Our study documented that, in terms of pigment and phenolic content, no discernible trend analogous to that observed for crude protein content or growth is evident. There was an absence of a definitive correlation between pigments and salinity that reflects across the investigated species and strains, with no consistent pattern of increase or decrease noted.

In the salinity regimes of 5–10, Chla content ranged from 0.94 to 1.75 μg mg⁻¹ and Chlb content varied between 0.60 and 1.55 μg mg⁻¹, falling within the anticipated range based on previous findings (Holdt and Kraan 2011; Steinhagen et al. 2021, 2022a, b). The carotenoid content ranged from 0.51 to 0.99 μg mg⁻¹ and was therefore within the expected range of carotenoids in Ulva spp. (Steinhagen et al. 2021, 2022a, b).
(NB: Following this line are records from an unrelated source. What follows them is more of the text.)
-- ==== Sys2Proof/Machine/PanelMove.lean ====
section
/-! DEFINITION. Instructions that move tiles, pins and fills, COMBINE trees, and the repairs of stored data
(R228 to R231, R239, R264 to R267, R424, R425). -/

namespace Sys2Proof.Machine

/-! ### Operand files -/

/-- R211: BX8 elements, 32 to a block, as stored bytes. -/
def packBx8 : Nat → List Elem → List Byte
  | 0, _ => []
  | fuel + 1, l =>
    if l.isEmpty then []
    else BitVec.ofNat 8 (l.headD 0 / 256) :: (l.take 32).map (BitVec.ofNat 8) ++ packBx8 fuel (l.drop 32)

/-- R208: two 4-bit elements to a byte, the first in bits 3:0. -/
def packNibbles : List Elem → List Byte
  | a :: b :: l => BitVec.ofNat 8 (a % 16 + 16 * b) :: packNibbles l
  | [a] => [BitVec.ofNat 8 (a % 16)]
  | [] => []

/-- The bytes of a row of expanded elements in their own format. -/
def packRow (fmt : Nat) (l : List Elem) : List Byte :=
  if fmt = fmtBX8 then packBx8 (l.length + 1) l
  else if fmt = fmtI4 then packNibbles l
  else l.flatMap fun x => leBytes (fmtBits fmt / 8) x

/-- R229, R255: the elements of each row of an A file, or of each column of a B file. -/
def TileDesc.fileRows (d : TileDesc) (target : Nat) (l : List Elem) : List (List Elem) :=
  let k := if target = 1 then dimM else dimN
  let cs := d.coords.zip l
  (List.range (d.e k)).map fun i => (cs.filter fun (c, _) => c.getD k 0 == i).map (·.2)

/-- R200, R229: expanded elements into an operand file; the rows or columns that the tile does not have hold zeros (log 30). -/
def State.loadFile (s : State) (p : PanelId) (d : TileDesc) (target array off : Nat) (l : List Elem) : State :=
  s.updPanel p fun x =>
    let rows := (d.fileRows target l).map (packRow d.fmt)
    let put (m : List Host.Cell) := (List.range 32).foldl (fun m i =>
      Memory.writeN 0 m (16384 * array + 512 * i + off)
        (rows.getD i (List.replicate (d.rowBytes target) 0))) m
    if target = 1 then { x with fileA := put x.fileA } else { x with fileB := put x.fileB }

/-- R255: elements in transfer order copied to a plain destination tile. -/
def State.copyElems (s : State) (p : PanelId) (src : TileDesc) (f : Nat) (l : List Elem) : State :=
  s.writeStored p f (l.map fun x => leBytes (ceilDiv (fmtBits src.fmt) 8) x)

/-! ### LOADT and STORET -/

/-- R228, R275: what a LOADT does: expand into an operand file, or copy. -/
def State.loadTile (s : State) (p : PanelId) (a d target array off : Nat) : State :=
  let sd := s.pat.tile a
  if target ≠ 0 then
    let (l, s) := s.readTile p a
    s.loadFile p sd target array off l
  else if sd.isBlocked then
    let (units, s) := s.readStored p a
    s.writeStored p d units
  else
    let (l, s) := s.readTile p a
    s.copyElems p sd d l

/-- LOADT (R228, R229). -/
def execLoadt (p : PanelId) (u : List Upset) (s : State) : Result :=
  panelStep p u s fun
    | .loadt a d tg x off => some fun _ s => s.loadTile p a d tg x off
    | _ => none

/-- R294: the line is in the calibration window. -/
def State.inWindow (s : State) (q : LineSeq) : Bool := decide (q.toNat < s.pat.window)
Although, significant differences were observed between different salinity treatments, the overall effect was rather small and values observed for pigments and phenolics at both inter- and intraspecific levels resemble previous findings and no distinct detrimental effects of varying salinity towards the pigment and phenolic composition of tested genotypes were observed. It requires further investigation if the photosynthetic apparatus and associated pigments of Baltic Sea strains are generally better adapted to salinity fluctuations, as previous studies have reported that e.g. in Ulva prolifera, photosynthetic rates decreased at low salinity, together with increased signs of oxidative stress (Luo and Liu 2011; Xiao et al. 2016). Further, U. australis exposed to short-term low salinity treatments accumulated higher amounts of photosynthetic pigments (Kakinuma et al. 2006). It should however be mentioned that our experiments were performed over a course of 8 weeks, whereas most previous work has investigated short-term effects of low-salinity treatments in Ulva (Fort et al. 2024; Kakinuma et al. 2006; Luo and Liu 2011; Xiao et al. 2016). It remains to be determined what effect the time of exposure has and whether euhaline Ulva strains might adjust as well over a longer course of treatment exposure.

Regarding the phenolic content, no discernible salinity-dependent trend was evident, indicating variability in phenolic acid content responses across Ulva species and strains. The phenolic content in the lower salinity range falls between 0.13 and 0.33 % of dry weight, aligning with previously reported values (Steinhagen et al. 2021, 2022a, b; Toth et al. 2020). Although this study did not observe values surpassing the expected range, it does not preclude the potential extraction of phenolics from Ulva biomass cultivated in low-salinity environments, hinting at potential economic value. It should however be mentioned that phenolic compounds are often regarded as anti-nutritional factors due to their ability to interfere with nutrient absorption and digestion (Bora 2014). These compounds can form complexes with proteins, carbohydrates, and minerals, reducing their bioavailability (Bora 2014). Further emphasis needs to be put into the downstream application of Ulva biomass used in food and feed stuffs. However, overall, our observed pigment and phenolic values in Baltic Sea strains of Ulva suggest commercial viability, indicating that the lower salinity environment prevalent in the wider Baltic Sea does not impede the exploitation of such compounds for potential commercial applications.

It is noteworthy to emphasize that, apart from specific photosynthetic pigments, the salinity treatments did not have a significant effect on the investigated variables in U. lacinulata (Figure 2B, 3B) suggesting that this is a resilient species with relative stability in response to changing abiotic factors such as salinity. Previous studies have underscored this phenomenon of stable performance in U. lacinulata, indicating similar reactions among different genotypes originating from various regions across Europe (see also Cardoso et al. 2023; Fort et al. 2024). Despite being frequently employed as a commercial crop species (Bachoo et al. 2023; Califano et al. 2020), U. lacinulata exhibits a proclivity for sudden biomass disintegration events, necessitating meticulous monitoring for its cultivation in aquaculture settings.